I scheduled it to run every 6 hours (0 */6 * * * /home/ec2-user/backup-db.sh). A 6-hour data loss window isn’t perfect, but for a newly launched charity app running on entirely free infrastructure, it’s pretty solid peace of mind.

My Redeploys Made Easy

Every time I add a feature to the tracking side of the app, repeating all of this is tedious. So I left myself a one-liner redeploy.sh script on the server that handles the Git pull, Maven build, systemctl restart, Vite build, and Nginx copy in one swoop.

#!/bin/bash
set -e

cd ~/palliative-project
git pull

cd palliative-backend
./mvnw clean package -DskipTests
sudo systemctl restart palliative-backend

cd ../palliative-ui
npm install --legacy-peer-deps
npm run build
sudo cp -r dist/* /usr/share/nginx/html/
sudo systemctl reload nginx

echo "Redeploy complete!"

The View from Here

So, that’s what it entails.
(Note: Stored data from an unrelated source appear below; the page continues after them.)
-- ==== Sys2Proof/Machine/Operands.lean ====
section
/-! DEFINITION. The operand forms of the requests: a raw byte or field of a body read as the number, code or absent mark it stands for
(R178), or none when it is out of range; and the fields of the bus replies (R119, R199). -/

namespace Sys2Proof.Machine

/-- A number below `n`, none above. -/
def index (n : Nat) (v : Nat) : Option (Fin n) := if h : v < n then some ⟨v, h⟩ else none

/-- A zone number (R8). -/
def zoneOf (b : Byte) : Option ZoneNo := index 16 b.toNat

/-- An account number (R2). -/
def accountOf (b : Byte) : Option AccountNo := index 128 b.toNat

/-- A channel number (R63). -/
def channelOf (b : Byte) : Option ChannelNo := index 8 b.toNat

/-- A sensor number (R105). -/
def sensorOf (b : Byte) : Option SensorNo := index 16 b.toNat

/-- A point index (R165). -/
def pointOf (b : Byte) : Option PointNo := index 64 b.toNat

/-- A band number (R21). -/
def bandOf (b : Byte) : Option BandNo := index 4 b.toNat

/-- A zone field that may hold 0xFF for NONE or absent (R178): none when it is out of range. -/
def optionalZoneOf (b : Byte) : Option (Option ZoneNo) :=
  if b = 0xFF#8 then some none else (zoneOf b).map some

/-- A mode code (R9, R20, R63). -/
def modeOf (b : Byte) : Option Mode :=
  match b.toNat with
  | 0 => some .heating
  | 1 => some .cooling
  | _ => none

/-- An edge code (R63). -/
def edgeOf (b : Byte) : Option Edge :=
  match b.toNat with
  | 0 => some .rising
  | 1 => some .falling
  | 2 => some .both
  | _ => none

/-- An external flag code: CLEAR 0, EXTERNAL 1 (section 9.4). -/
def externalOf (b : Byte) : Option Bool :=
  match b.toNat with
  | 0 => some false
  | 1 => some true
  | _ => none

/-- A node kind code (R165, R199). -/
def kindOf (b : Byte) : Option NodeKind :=
  match b.toNat with
  | 0 => some .allocator
  | 1 => some .fancoil
  | 2 => some .submeter
  | _ => none

/-- A filter period in ticks: 1, 2, 8 or 32 (R62). -/
def filterOf (b : Byte) : Option Nat :=
  if b.toNat = 1 ∨ b.toNat = 2 ∨ b.toNat = 8 ∨ b.toNat = 32 then some b.toNat else none

/-- A gate length: 1,024, 2,048, 4,096 or 8,192 (R104). -/
def gateLengthOf (w : Word16) : Option Nat :=
  if w.toNat = 1024 ∨ w.toNat = 2048 ∨ w.toNat = 4096 ∨ w.toNat = 8192 then some w.toNat else none

/-- A disposition code (R163). -/
def dispositionOf (b : Byte) : Option Disposition :=
  match b.toNat with
  | 0 => some .discard
  | 1 => some .toPool
  | _ => none

/-- A statement kind code (R56). -/
def statementKindOf (b : Byte) : Option StatementKind :=
  match b.toNat with
  | 0 => some .current
  | 1 => some .lastCollected
  | _ => none

/-- The ten fields of CONFIGURE CHANNEL read and ranged, none when any is out of its range (R62; R63, check 2). -/
def channelConfigOf (mode zone : Byte) (pulseValue k minDT fallbackDT minPeriod noFlowLimit : Word16) (filter edge : Byte) :
    Option ChannelConfig := do
  let m ← modeOf mode
  let z ← optionalZoneOf zone
  let fil ← filterOf filter
  let e ← edgeOf edge
  if pulseValue.toNat = 0 ∨ 500 < minDT.toNat ∨ 5000 < fallbackDT.toNat ∨ noFlowLimit.toNat = 0 ∨ 3600 < noFlowLimit.toNat then none
  else
    some ⟨m, z, pulseValue.toNat, k.toNat, minDT.toNat, fallbackDT.toNat, minPeriod.toNat, noFlowLimit.toNat, fil, e⟩

/-- A calibration offset in its range −65,536 to +65,535 (R105). -/
def offsetOf (b : BitVec 32) : Option Int := if -65536 ≤ b.toInt ∧ b.toInt ≤ 65535 then some b.toInt else none

/-- The point CONFIGURED by WRITE POINT's fields, none when any is out of range (R165, check 2). -/
def pointFieldsOf (serial : Serial) (zoneFilter kind account : Byte) (factor : Word16) : Option Point := do
  let z ← optionalZoneOf zoneFilter
  let k ← kindOf kind
  let a ← accountOf account
  if a = 0 ∨ factor.toNat = 0 then none else some ⟨true, serial, z, k, a, factor.toNat⟩

/-- The six fields of CONFIGURE BUS, none when any is out of its range or the age limit is not above the silent limit (R122). -/
def busConfigOf (cycleLength guard : Word16) (retryLimit silentLimit ageLimit sweepInterval : Byte) : Option BusConfig :=
  if 10 ≤ cycleLength.toNat ∧ cycleLength.toNat ≤ 3600 ∧ retryLimit.toNat ≤ 3 ∧ 1 ≤ silentLimit.toNat ∧ silentLimit.toNat ≤ 254 ∧
      silentLimit.toNat < ageLimit.toNat then
    some ⟨cycleLength.toNat, guard.toNat, retryLimit.toNat, silentLimit.toNat, ageLimit.toNat, sweepInterval.toNat⟩
  else none

/-- A READING's status code (R199). -/
def readingStatusOf (b : Byte) : Option ReadingStatus :=
  match b.toNat with
  | 0 => some .ok
  | 1 => some .tamper
  | 2 => some .busy
  | _ => none

/-- A valid READING's fields (R119, R199): of the toggle byte, bit 0 alone is examined. -/
def readingOf (frame : List BusByte) : Option Reading := do
  match ← busBody 0x82#8 10 frame with
  | [s0, s1, s2, s3, t, z, k, u0, u1, st] =>
    let zone ← zoneOf z
    let kind ← kindOf k
    let status ← readingStatusOf st
    some ⟨le32 s0 s1 s2 s3, t[0], zone, kind, (le16 u0 u1).toNat, status⟩
  | _ => none

/-- A valid HERE's fields. -/
def hereOf (frame : List BusByte) : Option HereReply := do
  match ← busBody 0x83#8 6 frame with
  | [s0, s1, s2, s3, z, k] =>
    let zone ← zoneOf z
    let kind ← kindOf k
    some ⟨le32 s0 s1 s2 s3, zone, kind⟩
  | _ => none

/-- A valid ENROLLED's serial. -/
def enrolledOf (frame : List BusByte) : Option Serial := do
  match ← busBody 0x84#8 4 frame with
  | [s0, s1, s2, s3] => some (le32 s0 s1 s2 s3)
  | _ => none

end Sys2Proof.Machine
end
I took a robust enterprise architecture and shoved it into a single megabyte-starved Linux box.

Does this setup have downsides? Of course. The biggest tradeoff is the single point of failure—if the EC2 instance goes down, the entire app goes offline until it reboots. And I am asking a lot from that free-tier CPU.

But it accomplished the most critical goal: the charity clinic has a working, secure, data-backed system accessible from their mobile phones right now, and their monthly hosting bill remains effectively $0 until they get the traction to justify an upgrade.